I tried it in the following environment, so keep a record of the work at the time of installation.

--Mac OS X CPU only -Amazon web service (AWS) With GPU

Please note that TensorFlow does not work on Windows. The Google build tool Bazel used by TensorFlow is only compatible with Linux and Mac.
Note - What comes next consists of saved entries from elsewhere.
theorem fillWalker_wf (s : State) (v va : Nat) (h : s.mem.wf = true) : (s.fillWalker v va).mem.wf = true := by
  simp only [State.fillWalker]
  split
  · exact h
  · exact foldl_wf (fun s (e : Nat × TlbEntry) => (s.homeRead e.1 8 v 0).1) (fun s _ w => homeRead_wf s _ _ _ _ w) _ _ h

theorem walked_wf (s : State) (tlb : List TlbEntry) (v va : Nat) (h : s.mem.wf = true) :
    (s.walked tlb v va).mem.wf = true := by
  simp only [State.walked]
  split
  · exact h
  · exact fillWalker_wf s v va h

theorem devReadL_wf (s : State) (tlb : List TlbEntry) (v : Nat) (user : Bool) (l : List (Nat × Nat))
    (h : s.mem.wf = true) : (s.devReadL tlb v user false l).1.mem.wf = true := by
  induction l generalizing s with
  | nil => rw [State.devReadL]; exact h
  | cons a t ih =>
    rw [State.devReadL]
    cases s.translate tlb v a.1 .r user with
    | error c => exact walked_wf s tlb v a.1 h
    | ok tr =>
      dsimp only
      have g := homeRead_wf (s.walked tlb v a.1) tr.pa a.2 v (fld tr.pte 8 7) (walked_wf s tlb v a.1 h)
      revert g
      generalize (s.walked tlb v a.1).homeRead tr.pa a.2 v (fld tr.pte 8 7) = r
      obtain ⟨u, r⟩ := r
      intro g
      cases r with
      | error c => exact g
      | ok bs =>
        dsimp only
        have e := ih u g
        revert e
        generalize u.devReadL tlb v user false t = q
        obtain ⟨w, q⟩ := q
        intro e
        cases q <;> exact e

theorem devWriteL_wf (s : State) (tlb : List TlbEntry) (v : Nat) (user : Bool) (own : Nat) (l : List (Nat × Nat))
    (bs : List Byte) (h : s.mem.wf = true) : (s.devWriteL tlb v user own false l bs).1.mem.wf = true := by
  induction l generalizing s bs with
  | nil => exact h
  | cons a t ih =>
    obtain ⟨va, k⟩ := a
    have w := walked_wf s tlb v va h
    simp only [State.devWriteL]
    split
    · exact w
    · split
      · exact w
      · exact ih _ _ (homeWrite_wf _ _ _ _ _ _ _ w)

theorem l1Found_wf (s : State) (n : Nat) (l : L1Line) (sectors : List Nat) (h : s.mem.wf = true) :
    (s.l1Found n l sectors).mem.wf = true := by
  simp only [State.l1Found]
  split
  · exact h
  · exact foldl_wf _ (fun s _ w => machineCheck_wf s _ _ _ _ _ w) _ _ h

theorem writeBytes_wf (s : State) (n : Nat) (l : L1Line) (sectors : List Nat) (h : s.mem.wf = true) :
    (s.writeBytes n l sectors).mem.wf = true := by
  simp only [State.writeBytes]
  split
  · exact h
  · refine foldl_wf _ (fun s _ w => l2Touch_wf s _ _ _ _ _ w) _ _ ?_
    split
    · exact foldl_wf _ (fun s _ w => wf_writeN _ _ _ w) _ _ h
    · exact machineCheck_wf _ _ _ _ _ _ (foldl_wf _ (fun s _ w => wf_writeN _ _ _ w) _ _ h)

theorem writeBack_wf (s : State) (n : Nat) (l : L1Line) (sectors : List Nat) (h : s.mem.wf = true) :
    (s.writeBack n l sectors).mem.wf = true := writeBytes_wf _ _ _ _ (l1Found_wf s n l sectors h)

end Sys2Proof.Machine
end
If you don't have a Mac or Linux machine at hand, I think it's easy to set up an Ubuntu environment on AWS.

Mac OS X I have installed a package that runs only on the CPU. It's the easiest. spec

Install the package with pip as per the official document.

$ sudo easy_install --upgrade six
$ sudo pip install --upgrade https://storage.googleapis.com/tensorflow/mac/tensorflow-0.6.0-py2-none-any.whl

As a test, let's learn CIFAR-10 dataset.

$ git clone https://github.com/tensorflow/tensorflow.git
$ cd tensorflow/tensorflow/models/image/cifar10/
$ python cifar10_train.py

When executed, the dataset will be downloaded and learning will begin. Since the progress of the process is output to the terminal, it took 0.540 seconds for one batch learning when looking at around 100 steps when learning was stable.

2015-12-31 15:00:08.397460: step 100, loss = 4.49 (237.0 examples/sec; 0.540 sec/batch)

Amazon web service(AWS) Build the environment using AWS EC2 G2 Instance.

** Note: TensorFlow requires special support if Cuda compute capability 3.5 or lower. ** ** Cuda compute capability is like the architecture of the GPU and is determined by the GPU. The GRID K520 installed in the AWS G2 instance is Cuda compute capability 3.0, so you cannot perform TensorFlow GPU calculations as it is. Here discusses support for 3.0.

I used an instance of Oregon (USA), which was cheaper. The prices and information below are as of December 30, 2015.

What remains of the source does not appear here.